Sejak Kapan Sih SPBU Self Service Ini Hadir?


Aku penasaran juga sejak kapan SPBU Self Service ini hadir. Akhirnya aku cari tahu melului berbagai sumber, ternyata baru 16 Februari 2017 kemarin layanan ini beroperasi. SPBU Self Service ini masih uji coba juga 3 minggu ke depan.


Di Semarang, SPBU mana saja yang menerapkan Uji Coba SPBU Self Service?


Aku baru tahu kalau uji coba ini dilakukan hanya di 2 SPBU yaitu SPBU Kaligarang dan Akpol Semarang. Sebenarnya, di Semarang terdapat 5 SPBU milik Pertamina, namun hanya 2 SPBU yang menerapkan uji coba ini.

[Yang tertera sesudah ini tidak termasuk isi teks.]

theorem test_witness_StepKeepsPortBounds : PortBounded stepped ∧ ∃ t, step stepped = .next t := ⟨⟨by decide, by decide, by decide⟩, _, rfl⟩

theorem test_witness_StepKeepsTransmitQueues : QueuesBounded stepped ∧ ∃ t, step stepped = .next t :=
  ⟨fun b => by cases b <;> decide, _, rfl⟩

theorem test_witness_StepKeepsTestQueue : TestsApart stepped ∧ ∃ t, step stepped = .next t :=
  ⟨testsApart_of_one _ rfl rfl, _, rfl⟩

theorem test_witness_StepKeepsAdmissionQueue : EntriesApart stepped ∧ ∃ t, step stepped = .next t :=
  ⟨⟨by decide, by simp [stepped, State.reset]⟩, _, rfl⟩

/-- The same command with B1 on supply at F60, its books kept, at the working limit. -/
def booked : State :=
  { (live (berth (.onShore .supplied) fun u =>
      { u with sclass := some .f60, grant := 1000, draw := 1060, minEff := some 400 })).mapBudget fun f => { f with working := 1060 } with
    pending := [.estopActive] }

theorem test_witness_StepKeepsAdmissionQueue_books :
    BooksKept booked ∧ booked.drawSum = booked.budget.working ∧ booked.bank.counted = countedOf booked.bank.modules
      ∧ booked.sum60 ≤ 250 * booked.bank.counted ∧ ∃ t, step booked = .next t := by
  refine ⟨⟨by decide, by decide, ?_, ?_, nofun, nofun, ?_⟩, by decide, by decide, by decide, _, rfl⟩ <;>
    intro b <;> cases b <;> decide

theorem test_witness_StepKeepsPermitLine : PermitApart stepped ∧ Rests stepped ∧ ∃ t, step stepped = .next t :=
  ⟨permitApart_of_free _ rfl rfl, rests_of_closed _ rfl, _, rfl⟩

/-- B1 in SYNC with the permit under its timer, B2 waiting for it. -/
def placed : State :=
  { ((berth (.sync .checking)).mapBu .b2 fun u => { u with st := .ready .waitPermit }).mapTransfer fun t =>
      { t with holder := some .b1, line := [{ berth := .b2, cls := .forward, head := false }], sync := some 120000 } with
    pending := [.estopActive] }

theorem test_witness_StepKeepsPermitLine_placed :
    PermitApart placed ∧ TestsApart placed ∧ EntriesApart placed ∧ AllPlaced placed ∧ ∃ t, step placed = .next t := by
  refine ⟨⟨by decide, ?_, ?_⟩, testsApart_of_one _ rfl rfl, ⟨by decide, nofun⟩, ⟨?_, ?_, nofun, nofun, nofun, nofun⟩, _, rfl⟩
  · intro b; cases b <;> decide
  · intro b; cases b <;> decide
  · intro b
    refine ⟨?_, ?_, ?_, ?_, ?_, ?_, ?_, fun h => ?_⟩
    · cases b <;> decide
    · cases b <;> decide
    · cases b <;> decide
    · cases b <;> decide
    · cases b <;> decide
    · cases b <;> decide
    · cases b <;> decide
    · cases b <;> cases h
  · exact fun _ => ⟨.b1, rfl, rfl⟩

/-- A close that stands: OPEN_CLOSE with the cable seen dead. -/
def closing : State := linked (ready (berth (.ready .openClose) fun u =>
  { u with sclass := some .f50, grant := 100, timers := { u.timers with cable := some 5000 } }))

theorem test_witness_CommandsStandSafely_close :
    (closing.bu .b1).breakerCmd ≠ some .close
      ∧ after (.meterReport .b1 { report with cableV := 20, cableF := none }) closing (fun t => (t.bu .b1).breakerCmd)
        = some (some .close) := by decide

/-- A close stands in OPEN_CLOSE, and stays while another berth's plug is found. -/
theorem test_witness_CommandsStandSafely_stands :
    let s := closing.mapBu .b1 fun u => { u with breakerCmd := some .close }
    PermitApart s ∧ AllPlaced s ∧ ClosesStand s ∧ (s.bu .b1).breakerCmd = some .close
      ∧ after (.plugProximityChange .b2 true) s (fun t => (t.bu .b1).breakerCmd) = some (some .close) := by
  refine ⟨permitApart_of_free _ rfl rfl, allPlaced_of_free _ rfl rfl fun b => ?_, fun b h => ?_, rfl, by decide⟩
  · cases b <;> decide
  · cases b
    · exact ⟨rfl, .inl rfl, rfl, rfl⟩
    all_goals cases h

/-- A switch command that stands: the discharge interval of the earthing procedure ends on a dead cable. -/
def earthed : State := ready (berth (.released .earthing) fun u =>
  { u with earthing := .discharging, report := some { report with cableV := 20, cableF := none },
           timers := { u.timers with discharge := some 5000 } })

theorem test_witness_CommandsStandSafely_switch :
    (earthed.bu .b1).switchCmd ≠ some .closed
      ∧ after (.dischargeIntervalExpiry .b1) earthed (fun t => (t.bu .b1).switchCmd) = some (some .closed) := by decide

/-- A berth whose retest delay runs out while both units are FREE. -/
def retest : State := berth (.test .retestDelay) fun u => { u with timers := { u.timers with retest := some 60000 } }

theorem test_witness_NoTestBeginsUnderEstop :
    retest.unit .a = .free ∧ after (.retestDelayExpiry .b1) retest (fun t => (t.unit .a).status) = some .earth := by decide

theorem test_witness_DrawOfGrant : 0 < (95 : Nat) := by decide

theorem test_witness_HostFrameIsJudged_slot :
    State.reset.powered = true ∧ orderOfCode 0x42 = some .queryBerth ∧ (1 : Byte) ≠ 0 ∧ [(1 : Byte)].length = orderLength .queryBerth
      ∧ State.reset.port.slots.length < 2 := by decide

theorem test_witness_HostFrameIsJudged_full :
    let s := State.reset.mapPort fun p => { p with slots := [orderOf .prepare [], orderOf .prepare []] }
    s.powered = true ∧ orderOfCode 0x52 = some .restart ∧ ¬ s.port.slots.length < 2 ∧ s.port.immediateHeld = false := by decide

theorem test_witness_HostFrameIsJudged_unknown : orderOfCode 0x53 = none ∧ orderOfCode 0x40 = none := by decide

theorem test_witness_LinesActAlone : State.reset.powered = true := rfl

theorem test_witness_HostFrameSentStartsNext (f : PortFrame) :
    let s := State.reset.mapPort fun p => { p with sending := some f }
    s.powered = true ∧ s.port.sending = some f := ⟨rfl, rfl⟩
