/-! ## The CRC engine (40_crc.md section 1) -/

/-- 40_crc.md R100: one bit step, in arithmetic, and the rule's examples. -/
def Obligations.CrcStepShiftsAndXors : Prop :=
  (∀ acc : U16, (crcStep acc).toNat = (acc.toNat / 2) ^^^ (if acc.toNat % 2 = 1 then 0xA001 else 0))
  ∧ crcStep 0xFFFF = 0xDFFE ∧ crcStep 0x0001 = 0xA001 ∧ crcStep 0x8000 = 0x4000 ∧ crcStep 0x0000 = 0x0000

/-- 40_crc.md R101: one byte, and the rule's examples. -/
def Obligations.CrcByteFoldsOneByte : Prop :=
  (∀ (acc : U16) (b : Byte), crcByte acc b = crcStep^[8] (acc ^^^ BitVec.ofNat 16 b.toNat))
  ∧ crcByte 0xFFFF 0x01 = 0x807E ∧ crcByte 0xFFFF 0x00 = 0x40BF ∧ crcByte 0xFFFF 0xFF = 0x00FF
  ∧ crcByte 0x0000 0x01 = 0xC0C1 ∧ crcByte 0x0000 0x00 = 0x0000

/-- 40_crc.md R102, R103: the left fold from 0xFFFF, with no final XOR; the empty sequence; folding piece by
piece; 0xA001 is the bit-reversal of 0x8005. -/
def Obligations.Crc16FoldsFromInitial : Prop :=
  crc16 [] = 0xFFFF
  ∧ (∀ (bs : List Byte) (b : Byte), crc16 (bs ++ [b]) = crcByte (crc16 bs) b)
  ∧ (∀ s t : List Byte, crc16 (s ++ t) = t.foldl crcByte (crc16 s))
  ∧ (0x8005 : U16).reverse = 0xA001

/-- 40_crc.md R104: a frame of length at least 2 passes the check exactly when it is some bytes followed by
their CRC, low byte first. -/
def Obligations.CrcOkExactlyWhenCrcAppended : Prop :=
  ∀ f : List Byte, crcOk f = true ↔
    ∃ bs : List Byte, f = bs ++ [BitVec.ofNat 8 ((crc16 bs).toNat % 256), BitVec.ofNat 8 ((crc16 bs).toNat / 256)]

/-- 40_crc.md R108, last corner case: over a whole frame with a correct CRC the engine gives 0x0000. -/
def Obligations.CrcOfWholeFrameIsZero : Prop :=
  ∀ f : List Byte, crcOk f = true → crc16 f = 0x0000

/-! ## The CRC commands (40_crc.md section 2) -/

/-- 40_crc.md R106: CRC_INIT, its words with IMM8 ignored, and its effect from every state. -/
def Obligations.CrcInitSetsAccumulator : Prop :=
  (encode .crcInit = 0x00000001 ∧ ∀ w : Word, w &&& 0xFFFF00FF = 0x00000001 → decode w = .command .crcInit)
  ∧ ∀ s : State, exec .crcInit s = .next { s with crcAcc := 0xFFFF, status := 0 }

/-- 40_crc.md R107: CRC_UPDATE, its word for every byte, and its effect on every accumulator value. -/
def Obligations.CrcUpdateFoldsImmediate : Prop :=
  ∀ (imm8 : Byte) (s : State),
    decode ((imm8.setWidth 32 <<< 8) ||| 0x02) = .command (.crcUpdate imm8)
    ∧ exec (.crcUpdate imm8) s = .next { s with crcAcc := crcByte s.crcAcc imm8, status := 0 }

/-- 40_crc.md R108: CRC_BUF's words; its effect over IN_BUF[0..L-1], from 0xFFFF whatever CRC_ACC holds; LEN_ERROR when L > N, with
CRC_ACC unchanged. -/
def Obligations.CrcBufComputesCrc16 : Prop :=
  (encode .crcBuf = 0x00000003 ∧ ∀ w : Word, w &&& 0xFFFF00FF = 0x00000003 → decode w = .command .crcBuf)
  ∧ (∀ (s : State) (f : List Byte), s.HoldsFrame f → exec .crcBuf s = .next { s with crcAcc := crc16 f, status := 0 })
  ∧ ∀ s : State, s.cfg.bufSize < s.inLen.toNat → exec .crcBuf s = .next { s with status := 7 }

/-- 40_crc.md R109 (with R95's expansion of crc.seq): CRC_INIT and one CRC_UPDATE per byte leave CRC_ACC at
crc16 of the bytes, which is what CRC_BUF gives over them, and change nothing but CRC_ACC and STATUS. -/
def Obligations.StreamingCrcMatchesCrc16 : Prop :=
  ∀ (s : State) (bs : List Byte) (rest : List PortEvent),
    Sys2Proof.core.run (bs.length + 1) { s with events := scriptCrcSeq bs ++ rest } =
      .next { s with events := rest, crcAcc := crc16 bs, status := 0 }
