-- ==== Sys2Proof/Tests/Slice0.lean ====
section
/-! SUPPORT. Tests with results taken from spec/, and for every obligation with hypotheses a concrete input that
meets them. -/

open Sys2Proof Sys2Proof.Machine

namespace Sys2Proof.Tests

/-! ## Helpers -/

/-- The next state of an outcome, if it is one. -/
def next? (o : Host.Outcome State Fault Refusal) : Option State :=
  match o with
  | .next s => some s
  | .fault _ => none
  | .refused _ => none

theorem next_of_any {o : Host.Outcome State Fault Refusal} {p : State → Bool} (h : (next? o).any p = true) :
    ∃ t, o = .next t ∧ p t = true := by
  cases o <;> simp_all [next?]

/-- A state with the frame `f` in IN_BUF and its length in IN_LEN, else as after reset. -/
def holding (c : Config) (f : List Byte) : State :=
  { State.resetOf c with
    inLen := BitVec.ofNat 9 f.length, inBuf := Memory.writeCells (unlistedCell c.bufReset) [] 0 f }

/-- A state with the REQ registers set, over another. -/
def request (u f : Byte) (a q : U16) (s : State) : State :=
  { s with reqUnit := u, reqFc := f, reqAddr := a, reqQty := q }

/-- The state after reset with accesses to come. -/
def withEvents (es : List PortEvent) : State := { State.reset with events := es }

/-- The smallest buffers (00_scope.md R5), cells empty after reset. -/
def tiny : Config := { Config.hw with bufSize := 8, bufReset := .undef }

/-- This hardware but for P_HALF (00_scope.md R7). -/
def exactHw : Config := { Config.hw with half := .exact }

/-- MRP §8's response frame (95_test_vectors.md L1.7). -/
def frame8 : List Byte := [0x01, 0x03, 0x04, 0x00, 0x7A, 0x00, 0x7A, 0x5A, 0x09]

/-! ## WellFormed refuses ill-formed terms -/

/-- 00_scope.md section 3: N in 8..256, P_REMAIN_SUB in 0..15. -/
theorem test_config_checks :
    Config.hw.Legal ∧ ¬ ({ Config.hw with bufSize := 7 } : Config).Legal
    ∧ ¬ ({ Config.hw with bufSize := 257 } : Config).Legal
    ∧ ¬ ({ Config.hw with remainSub := 16 } : Config).Legal := by decide

/-- 30_encoding.md R80: IMM8 is an 8-bit field. -/
theorem test_immediate_check : immFits 0xFF ∧ ¬ immFits 0x100 ∧ (Instr.crcUpdate 0xFF).WellFormed := by decide

/-! ## Decoding, from words written out from 30_encoding.md R80, R82, R96 -/

/-- 95_test_vectors.md L2.6: 0x0000FF01 is CRC_INIT. -/
theorem test_decode_crc_init : decode 0b00000000000000001111111100000001 = .command .crcInit := by decide

/-- R96: `crc.update 0x7A`. -/
theorem test_decode_crc_update : decode 0b00000000000000000111101000000010 = .command (.crcUpdate 0x7A) := by decide

theorem test_decode_crc_buf : decode 0b00000000000000000000000000000011 = .command .crcBuf := by decide

/-- L2.6: 0x0000AB10 is BUILD_READ. -/
theorem test_decode_build_read : decode 0b00000000000000001010101100010000 = .command .buildRead := by decide

theorem test_decode_build_frame : decode 0b00000000000000000000000000010001 = .command .buildFrame := by decide

theorem test_decode_parse : decode 0b00000000000000000000000000100000 = .command .parse := by decide

/-- L2.6: the illegal words. -/
theorem test_decode_illegal :
    decode 0x000000FF = .illegal .unassignedOpcode ∧ decode 0x00000000 = .illegal .unassignedOpcode
    ∧ decode 0x00010010 = .illegal .reservedNonzero ∧ decode 0x00010002 = .illegal .reservedNonzero := by decide

/-! ## One step of each instruction (95_test_vectors.md) -/

/-- L2.2: CRC_INIT with IMM8 = 0xFF. -/
theorem test_crc_init :
    (next? (step { withEvents [.write 4 0x000 0x0000FF01] with crcAcc := 0x807E, status := 7 })).any
      (fun t => t.crcAcc == 0xFFFF && t.status == 0) = true := by decide +kernel

/-- L2.2: `crc.update 0x12` right after reset. -/
theorem test_crc_update :
    (next? (step (withEvents [.write 4 0x000 0x00001202]))).any
      (fun t => t.crcAcc == 0x4D3F && t.status == 0) = true := by decide +kernel

/-- L1.7. -/
theorem test_crc_buf :
    (next? (exec .crcBuf (holding Config.hw (frame8.take 7)))).any
      (fun t => t.crcAcc == 0x095A && t.status == 0) = true := by decide +kernel

/-- L2.2: IN_LEN = 257. -/
theorem test_crc_buf_long :
    (next? (exec .crcBuf { State.reset with inLen := 257, crcAcc := 0x807E })).any
      (fun t => t.crcAcc == 0x807E && t.status == 7) = true := by decide +kernel

/-- L1.5. -/
theorem test_build_read :
    (next? (exec .buildRead (request 1 4 1 3 State.reset))).any
      (fun t => t.status == 0 && t.outLen == 8
        && decide (t.OutHolds [0x01, 0x04, 0x00, 0x01, 0x00, 0x03, 0xE1, 0xCB])) = true := by decide +kernel

/-- L1.9. -/
theorem test_build_read_write_code :
    (next? (exec .buildRead { request 1 0x10 1 3 State.reset with outLen := 8 })).any
      (fun t => t.status == 4 && t.outLen == 0) = true := by decide +kernel

/-- L2.4 with N = 8. -/
theorem test_build_frame :
    (next? (exec .buildFrame (request 1 6 0 0 (holding tiny [0x00, 0x01, 0x00, 0x03])))).any
      (fun t => t.status == 0 && t.outLen == 8
        && decide (t.OutHolds [0x01, 0x06, 0x00, 0x01, 0x00, 0x03, 0x98, 0x0B])) = true := by decide +kernel

/-- L2.4 with N = 8: one byte too many. -/
theorem test_build_frame_long :
    (next? (exec .buildFrame (request 1 6 0 0 (holding tiny [0x00, 0x01, 0x00, 0x03, 0x00])))).any
      (fun t => t.status == 7 && t.outLen == 0 && t.outBuf == []) = true := by decide +kernel

/-- L1.8. -/
theorem test_parse :
    (next? (exec .parse (holding Config.hw frame8))).any
      (fun t => t == parseOkState 1 3 122 (holding Config.hw frame8) && t.respDevid == 23) = true := by decide +kernel

/-- L1.10. -/
theorem test_parse_exception :
    (next? (exec .parse (holding Config.hw [0x01, 0x83, 0x02, 0xC0, 0xF1]))).any
      (fun t => t.status == 2 && errInfoWord t.errInfo == 0x102 && t.respUnit == 0) = true := by decide +kernel

/-! ## Inputs that meet the hypotheses of the obligations -/

theorem witness_DecodeEncodeAgree : decode 0x0000FF01 = .command .crcInit := by decide

theorem witness_ImmediateIgnoredByOtherCommands :
    (0x0000FF20 : Word) &&& 0xFFFF00FF = 0x00000020 &&& 0xFFFF00FF
    ∧ (0x0000FF20 : Word).setWidth 8 ≠ (0x02 : Byte) := by decide

/-- Both grounds of R85: its own corner case and its own example. -/
theorem witness_IllegalCommandOnlySetsStatus :
    (∃ s : State, s.events = .write 4 0x000 0x00010001 :: [])
    ∧ (0x00010001 : Word).toNat / 65536 ≠ 0
    ∧ (0x00000005 : Word).toNat % 256 ∉ [0x01, 0x02, 0x03, 0x10, 0x11, 0x20] :=
  ⟨⟨withEvents [.write 4 0x000 0x00010001], rfl⟩, by decide, by decide⟩

theorem witness_StepRunsDecodedCommand :
    (withEvents [.write 4 0x000 0x00000003]).events = .write 4 0x000 0x00000003 :: []
    ∧ decode 0x00000003 = .command .crcBuf := by decide

/-- The table gives every row 32 bits. -/
theorem witness_FetchWordStepRunsTableWord : decodeTableWord 32 0x7A02 = some (.crcUpdate 0x7A) := by decide
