-- ==== Sys2Proof/Decode.lean ====
section
/-! DEFINITION. The commands that a word of spec/opcode_table.json's bits spells: no row of this
table gives bits (every row's "fields" is empty), so no word spells a command. -/

namespace Sys2Proof

/-- The command the bits `w` of an `nbits`-bit table word spell: none, since the table gives none. -/
def decodeTableWord (_nbits _w : Nat) : Option Instr := none

end Sys2Proof
end

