-- ==== Sys2Proof/Machine/Recovery.lean ====
section
/-! DEFINITION. Loss reports and the loss cascade (R102 to R106), the outcomes of MANAGEMENT entries
(R53, R33, R34, R56, R57, R106), and final failure (R96 to R99). -/

namespace Sys2Proof.Machine

/-! ### Loss cascade -/

/-- A record becomes VACANT: its demand is released, its settle timer stops, and its fields take their
VACANT values (R39). -/
def State.vacateNode (s : State) (j : Addr) : State :=
  ((s.release j).stopNodeTimer j).modNode j NodeRecord.vacate

/-- The records of some addresses become VACANT, lowest first (R103). -/
def State.vacateThose (s : State) (p : Addr → Bool) : State :=
  (allAddrs.filter p).foldl State.vacateNode s

/-- The tag of a synthesized PING to one of some addresses (R104). -/
def Tag.isPingTo (p : Addr → Bool) : Tag → Bool
  | .busy f =>
    match f.holder with
    | .ping j => p j
    | .entry => false
  | _ => false

/-- The synthesized PINGs in flight to some addresses end, and their tags go to HOLD (R104). -/
def State.holdPings (s : State) (p : Addr → Bool) : State :=
  (allTags.filter fun t => (s.tag t).isPingTo p).foldl State.holdTag s

/-- The addresses from `k` up. -/
def fromAddr (k : Addr) : Addr → Bool := fun j => decide (k ≤ j)

/-- The tail after a cascade at `k`, and a walk under way abandoned (R58, R61, R105). -/
def State.cutTail (s : State) (k : Addr) : State :=
  { s with
    chain :=
      { s.chain with
        tail := k.val
        tailGateOpen := false
        pointer := none
        walkStep := none
        darkWait := none
        settleTimer := none } }

/-- After a cascade at address 1: RAMP in phase DARK, the port dark (R48, R105). -/
def State.rampDark (s : State) : State :=
  ({ s with
    chain :=
      { s.chain with
        state := .ramp
        rampPhase := some .dark
        rewalk := s.ctl.autoRewalk } }).powerOff.startChainTimer

/-- After a cascade at k above 1, `j` being k − 1: a re-walk, or RUNNING with every attached RESCAN
completed; CLOSE(j) becomes due either way (R105). -/
def State.closeBehind (s : State) (j : Addr) : State :=
  let s1 :=
    if s.ctl.autoRewalk then
      { s with
        chain :=
          { s.chain with
            state := .walking
            pointer := some j
            walkStep := some .opening
            darkWait := some .closing } }
    else
      ({ s with chain := { s.chain with state := .running } }).completeRescans .ok s.chain.tail
  s1.makeCloseDue j

/-- A step of the backlog concerns one of some addresses. -/
def MgmtStep.at (p : Addr → Bool) (st : MgmtStep) : Bool := (st.addr?.map p).getD false

/-- What a cascade at `k` empties: NODE_LOST, the backlog steps, window bindings, records, entries,
synthesized PINGs, held cycle and waiting commands of the addresses from `k` up (R103, R104; log 14). -/
def State.loseFrom (s : State) (k : Addr) : State :=
  let p := fromAddr k
  let s1 := (s.post (addrNum k) .nodeLost (BitVec.ofNat 16 (s.chain.tail - k.val))).detach p
  let s2 := ((s1.dropSteps (MgmtStep.at p)).leaveAdmission p).vacateThose p
  let s3 := (s2.retireAll (fun e => p e.node) .nodeLost).holdPings p
  (s3.endSlotWaitOf p .nodeLost).completeWaits p .nodeLost

/-- The loss cascade at `k` (R102 to R105). A report for a VACANT record has no effect. -/
def State.cascade (s : State) (k : Addr) : State :=
  if (s.node k).state = .vacant then s
  else
    let s1 := (s.loseFrom k).cutTail k
    match addrOf? k.val with
    | none => s1.rampDark
    | some j => s1.closeBehind j

/-- A loss reported at the address a number names; 25 has no effect (R102). -/
def State.reportLoss (s : State) (n : Nat) : State :=
  match addrOf? n with
  | none => s
  | some k => s.cascade k

/-! ### Outcomes of MANAGEMENT entries (R53) -/

/-- OPEN(k) retired OK: the tail gate, and a walk in step OPENING at `k` settles (R53, R56, R58). -/
def State.openDone (s : State) (k : Addr) : State :=
  let s1 :=
    if s.chain.tail = addrNum k then { s with chain := { s.chain with tailGateOpen := true } } else s
  if s1.chain.state = .walking ∧ s1.chain.pointer = some k ∧ s1.chain.walkStep = some .opening then
    ({ s1 with chain := { s1.chain with walkStep := some .settling } }).startChainTimer
  else s1

/-- CLOSE(k) retired OK: a dark wait that was CLOSING becomes DARK (R106). -/
def State.closeDone (s : State) : State :=
  if s.chain.darkWait = some .closing then
    ({ s with chain := { s.chain with darkWait := some .dark } }).startChainTimer
  else s

/-- A LOAD_ON of node `k` as a MANAGEMENT entry (R33). -/
def Entry.isLoadOnOf (e : Entry) (k : Addr) : Bool := !e.isHost && e.op == .loadOn && e.node == k

/-- LOAD_ON(k) retired OK, its entry removed: a POWERING node in step LOAD_WAIT settles. Where the node waits for
a later LOAD_ON still in the queue, it left POWERING after the one answered here, whose DONE then leaves its
step (R33, R37; log 22). -/
def State.loadOnDone (s : State) (k : Addr) : State :=
  if (s.node k).state = .powering ∧ (s.node k).step = some .loadWait ∧ s.queue.any (·.isLoadOnOf k) = false then
    (s.modNode k fun r => { r with step := some .settling }).startNodeTimer k
  else s

/-- The confirming PING answered: a POWERING node in step CONFIRMING is ONLINE (R34; log 22). -/
def State.confirmDone (s : State) (k : Addr) : State :=
  if (s.node k).state = .powering ∧ (s.node k).step = some .confirming then
    (s.modNode k fun r => { r with state := .online, step := none }).post (addrNum k) .nodeOnline
      (s.node k).incarnation
  else s

/-- A MANAGEMENT entry retired OK (R53). ASSIGN is taken with its SENSE (`State.senseTaken`). -/
def State.mgmtDone (s : State) (op : Op) (k : Addr) : State :=
  match op with
  | .openGate => s.openDone k
  | .closeGate => s.closeDone
  | .loadOn => s.loadOnDone k
  | .ping => s.confirmDone k
  | _ => s

/-- A MANAGEMENT entry refused: OPEN and CLOSE as done, LOAD_ON by the load-fault path (R53, R33). -/
def State.mgmtRefused (s : State) (op : Op) (k : Addr) : State :=
  match op with
  | .openGate => s.openDone k
  | .closeGate => s.closeDone
  | .loadOn => s.loadFault k 2
  | _ => s

/-- A MANAGEMENT entry that failed finally: the walk ends for an ASSIGN, and otherwise the cascade runs
at its node (R53, R57, R97). -/
def State.mgmtFailed (s : State) (op : Op) (k : Addr) : State :=
  match op with
  | .assign => s.endWalk
  | _ => s.cascade k

/-! ### Final failure -/

/-- fail_count increases by 1, stopping at 7; at FAIL_THRESHOLD or more an ONLINE node becomes SUSPECT
and NODE_SUSPECT is posted (R35, R98, R99). -/
def State.countFail (s : State) (k : Addr) : State :=
  let n := min 7 ((s.node k).failCount + 1)
  let s1 := s.modNode k fun r => { r with failCount := n }
  if (s.node k).state = .online ∧ s.ctl.failThreshold ≤ n then
    (s1.modNode k fun r => { r with state := .suspect }).post (addrNum k) .nodeSuspect (BitVec.ofNat 16 n)
  else s1

/-- A synthesized PING to `k` has failed finally (R99). -/
def State.pingFailed (s : State) (k : Addr) : State :=
  if (s.node k).state = .online then s.countFail k else s.cascade k

/-- The entry of a request that has failed finally ends, its tag and record changed already (R97). The
PING of an UNFENCE is retired by the cascade it causes. -/
def State.entryFailed (s : State) (t : TagId) (e : Entry) : State :=
  match e.origin, e.op with
  | .management, op => (s.removeEntryOf t).mgmtFailed op e.node
  | .command _, .ping => s.cascade e.node
  | _, _ => ((s.removeEntryOf t).deliver e .timeout []).countFail e.node

/-- Final failure of the request that holds tag `t` (R96, R97, R99). -/
def State.finalFailure (s : State) (t : TagId) (f : Flight) : State :=
  match f.holder with
  | .ping k => ((s.holdTag t).modNode k NodeRecord.doubted).pingFailed k
  | .entry =>
    match s.entryOf t with
    | none => s.holdTag t
    | some e => (s.dropFlight e).entryFailed t e

end Sys2Proof.Machine
end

Buat Kamu yang Ingin Mencoba SPBU Self Service

Jadi, kamu nggak perlu bingung ya nanti. Aku kemarin sempat bingung karena belum tahu informasi sebelumnya. Ya, setidaknya setelah membaca blog ini, kamu sedikit tahu meski tidak banyak. Kenapa tidak banyak? Karena kemarin aku nggak sempat nanya sama petugas, ada yang harus aku kejar, jadi buru-buru banget. Berikut tata cara jika kamu ingin mencoba SPBU Self Service:

1. Pilih lokasi dispenser yang akan kamu tuju

2. Setelah memilih, pastikan kamu membaca tanda yang bertuliskan “Self Service”

3. Kamu membayar sekaligus memberikan keterangan, berapa liter kamu akan mengisi BBM, dan jenis BBM yang kamu inginkan

4. Kamu diharapkan antri sebentar, menunggu pembeli di depanmu selesai menuangkan BBM ke tangki kendaraannya.

5. Setelah pembeli di depanmu selesai, kamu angkat nozzle sesuai BBM yang kamu inginkan.

6. Kamu bisa langsung tuangkan BBM ke tangki kamu setelah mengangkat nozzle dan menggeser selang. Cukup berat, kamu wajib dan perlu hati-hati.



Kalau kamu di Semarang dan ingin mencobanya, kamu bisa datang ke SPBU Akpol atau Kaligarang ya. Soalnya nih! SPBU Self Service ini hanya akan diuji selama 3 minggu ke depan. Ya, kalau berhasil mungkin akan dilanjutkan. Jika tidak, belum tahu ya pastinya. Tentu Pertamina memiliki kebijakan terbaik soal layanan ini. Menurutku layanan ini bagus, ya kalau bisa dilanjutkan. Hehee. Byee..


Sumber : Tribun Jateng



4 komentar:

  1. Lebih nyaman mbak kalau pakai self service gitu, jadi "jargon pasti" memang pas. Kalaundi Jakarta self service ini sudah saya temui tahun 2016 kemarin

    BalasHapus
    Balasan
    1. Iya mas, aku juga dukung sih 'self service' ini. Tapi, kalo aku harus banget latihan berkali-kali baru lancar nuang, lumayan berat. Pengalamannya yang dijual mungkin ya. Haha. Seru! Wah di Jakarta udah tahun lalu ya mas. Berarti bertahap ya mungkin program Pertamina ini.

      Hapus
  2. Jika memang kedepannya benar benar diaplikasikan, gimana kabar para pekerjanya?
    Terus semisal kita beli 20rb tapi ternyata cuman kepake 19rb dan udah penuh kembalinya gimana? Diikhlasi (jadi keuntungan spbu)? Atau diminta (jadi makan waktu buat yang antre lainnya)?

    BalasHapus
    Balasan
    1. Kalau kemarin, jadi ada dua pilihan mas. Dispenser satu: Ada petugas yang tetap mengisikan BBM. Dispenser dua: BBM diisi sendiri oleh pembeli, meski masih dipandu petugas. Jadi, para pekerja tetap bekerja seperti biasa, mungkin shift-shift-an gitu ya.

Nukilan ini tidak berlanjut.